I'm trying to say that I would like to become a lawyer.  Is it necessary to use a definite or indefinite article between devenir and avocat?

Right now, I have written: "J'ai l'intention de devenir avocat."  Do I need to say "un avocat" or "l'avocat" or is what I have OK?


----------



## Punky Zoé

Hi

Your suggestion is perfect in French, with "devenir" we don't put any article before a profession.

"Je veux devenir *un avocat*" isn't incorrect, but we don't say it

"je veux devenir l'avocat" is incorrect. You may use it only with a complement, qualifyng which lawyer you want to be (ex. l'avocat de, l'avocat du siècle, or l'avocat du show-biz).

IMHO :I would like is rather "j'aimerais", "je voudrais" than "j'ai l'intention".


----------



## Nicomon

Punky Zoé said:


> IMHO :I would like is rather "j'aimerais", "je voudrais" than "j'ai l'intention".


Hello PZ,

I agree. _J'ai l'intention_ _de devenir_ would be in English _I intend to become/have the intention of becoming..._


----------



## hammertkh

How about professions with the forms "homme/femme de XXX"?

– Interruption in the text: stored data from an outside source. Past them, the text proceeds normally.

-- ==== Sys2Proof/Laws/PerInstr.lean ====
section
/-!
SUPPORT. The statement made per instruction: the opcode of an instruction lies in its row of spec/opcode_table.json.
-/

namespace Sys2Proof.Laws.Row

/-- The fixed bits of the instruction's row stand in its opcode (column "match" under column "mask"). -/
def Statement (i : Instr) : Prop := encode i &&& i.row.mask = i.row.value

theorem append_and_append {m n : Nat} (a c : BitVec m) (b d : BitVec n) : (a ++ b) &&& (c ++ d) = (a &&& c) ++ (b &&& d) := by
  ext i hi
  simp only [BitVec.getElem_and, BitVec.getElem_append]
  split <;> simp

theorem and_ones {w : Nat} (a : BitVec w) : a &&& BitVec.allOnes w = a := by simp

/-- The form F | NNN, decoded on F. -/
theorem wordNNN_and (f : Nibble) (nnn : Addr) : wordNNN f nnn &&& (BitVec.allOnes 4 ++ 0#12) = f ++ 0#12 := by
  rw [wordNNN, append_and_append, and_ones, BitVec.and_zero]

/-- The form F | X | NN, decoded on F. -/
theorem wordXNN_and (f : Nibble) (x : RegIx) (nn : Byte) :
    wordXNN f x nn &&& (BitVec.allOnes 4 ++ 0#4 ++ 0#8) = f ++ 0#4 ++ 0#8 := by
  rw [wordXNN, append_and_append, append_and_append, and_ones, BitVec.and_zero, BitVec.and_zero]

/-- The form F | X | NN, decoded on F and NN. -/
theorem wordXNN_and_low (f : Nibble) (x : RegIx) (nn : Byte) :
    wordXNN f x nn &&& (BitVec.allOnes 4 ++ 0#4 ++ BitVec.allOnes 8) = f ++ 0#4 ++ nn := by
  rw [wordXNN, append_and_append, append_and_append, and_ones, and_ones, BitVec.and_zero]

/-- The form F | X | Y | N, decoded on F and N. -/
theorem wordXYN_and (f : Nibble) (x y : RegIx) (n : Nibble) :
    wordXYN f x y n &&& (BitVec.allOnes 4 ++ 0#4 ++ 0#4 ++ BitVec.allOnes 4) = f ++ 0#4 ++ 0#4 ++ n := by
  rw [wordXYN, append_and_append, append_and_append, append_and_append, and_ones, and_ones, BitVec.and_zero,
    BitVec.and_zero]

/-- The form F | X | Y | N, decoded on F. -/
theorem wordXYN_and_high (f : Nibble) (x y : RegIx) (n : Nibble) :
    wordXYN f x y n &&& (BitVec.allOnes 4 ++ 0#4 ++ 0#4 ++ 0#4) = f ++ 0#4 ++ 0#4 ++ 0#4 := by
  rw [wordXYN, append_and_append, append_and_append, append_and_append, and_ones, BitVec.and_zero, BitVec.and_zero,
    BitVec.and_zero]

theorem sys (nnn : Addr) : Statement (.sys nnn) := (wordNNN_and ..)
theorem cls : Statement .cls := by unfold Statement; decide
theorem ret : Statement .ret := by unfold Statement; decide
theorem jpAddr (nnn : Addr) : Statement (.jpAddr nnn) := (wordNNN_and ..)
theorem callAddr (nnn : Addr) : Statement (.callAddr nnn) := (wordNNN_and ..)
theorem seVxByte (x : RegIx) (nn : Byte) : Statement (.seVxByte x nn) := (wordXNN_and ..)
theorem sneVxByte (x : RegIx) (nn : Byte) : Statement (.sneVxByte x nn) := (wordXNN_and ..)
theorem seVxVy (x y : RegIx) : Statement (.seVxVy x y) := (wordXYN_and ..)
theorem ldVxByte (x : RegIx) (nn : Byte) : Statement (.ldVxByte x nn) := (wordXNN_and ..)
theorem addVxByte (x : RegIx) (nn : Byte) : Statement (.addVxByte x nn) := (wordXNN_and ..)
theorem ldVxVy (x y : RegIx) : Statement (.ldVxVy x y) := (wordXYN_and ..)
theorem orVxVy (x y : RegIx) : Statement (.orVxVy x y) := (wordXYN_and ..)
theorem andVxVy (x y : RegIx) : Statement (.andVxVy x y) := (wordXYN_and ..)
theorem xorVxVy (x y : RegIx) : Statement (.xorVxVy x y) := (wordXYN_and ..)
theorem addVxVy (x y : RegIx) : Statement (.addVxVy x y) := (wordXYN_and ..)
theorem subVxVy (x y : RegIx) : Statement (.subVxVy x y) := (wordXYN_and ..)
theorem shrVxVy (x y : RegIx) : Statement (.shrVxVy x y) := (wordXYN_and ..)
theorem subnVxVy (x y : RegIx) : Statement (.subnVxVy x y) := (wordXYN_and ..)
theorem shlVxVy (x y : RegIx) : Statement (.shlVxVy x y) := (wordXYN_and ..)
theorem sneVxVy (x y : RegIx) : Statement (.sneVxVy x y) := (wordXYN_and ..)
theorem ldIAddr (nnn : Addr) : Statement (.ldIAddr nnn) := (wordNNN_and ..)
theorem jpV0Addr (nnn : Addr) : Statement (.jpV0Addr nnn) := (wordNNN_and ..)
theorem rndVxByte (x : RegIx) (nn : Byte) : Statement (.rndVxByte x nn) := (wordXNN_and ..)
theorem drwVxVyNibble (x y : RegIx) (n : Nibble) : Statement (.drwVxVyNibble x y n) := (wordXYN_and_high ..)
theorem skpVx (x : RegIx) : Statement (.skpVx x) := (wordXNN_and_low ..)
theorem sknpVx (x : RegIx) : Statement (.sknpVx x) := (wordXNN_and_low ..)
theorem ldVxDt (x : RegIx) : Statement (.ldVxDt x) := (wordXNN_and_low ..)
theorem ldVxK (x : RegIx) : Statement (.ldVxK x) := (wordXNN_and_low ..)
theorem ldDtVx (x : RegIx) : Statement (.ldDtVx x) := (wordXNN_and_low ..)
theorem ldStVx (x : RegIx) : Statement (.ldStVx x) := (wordXNN_and_low ..)
theorem addIVx (x : RegIx) : Statement (.addIVx x) := (wordXNN_and_low ..)
theorem ldFVx (x : RegIx) : Statement (.ldFVx x) := (wordXNN_and_low ..)
theorem ldBVx (x : RegIx) : Statement (.ldBVx x) := (wordXNN_and_low ..)
theorem ldMemVx (x : RegIx) : Statement (.ldMemVx x) := (wordXNN_and_low ..)
theorem ldVxMem (x : RegIx) : Statement (.ldVxMem x) := (wordXNN_and_low ..)

end Sys2Proof.Laws.Row
end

Do they take an article after être, say "je suis"
Should I say
Je suis UN homme d'affaires or Je suis homme d'affaires?

Merci d'avance


----------



## tilt

Say _Je suis homme d'affaire.
_
To make it simple, I'd say _un _is to be used only if an adjective specifies the profession name:
_- Je suis homme d'affaire.
- Je suis un homme d'affaire français._


----------



## hammertkh

Oh, so homme/femme de XXX is used the same way just as other normal professions? I thought because homme/femme are nouns they must follow an article...

And I do see examples using article like

Michael D. Penner est un homme d'affaires de 45 ans. (http://www.ledevoir.com/economie/ac...uebec-a-un-nouveau-president-michael-d-penner)

Slim Riahi, né le 13 juillet 1972 à Bizerte, est un homme d'affaires, homme politique et président d'un club sportif. (https://www.google.com.hk/url?sa=t&...=5zdWLbWeKa0EzchYk7J3DQ&bvm=bv.77161500,d.c2E)

Maybe because they are followed by adjective phrase "de xxx"?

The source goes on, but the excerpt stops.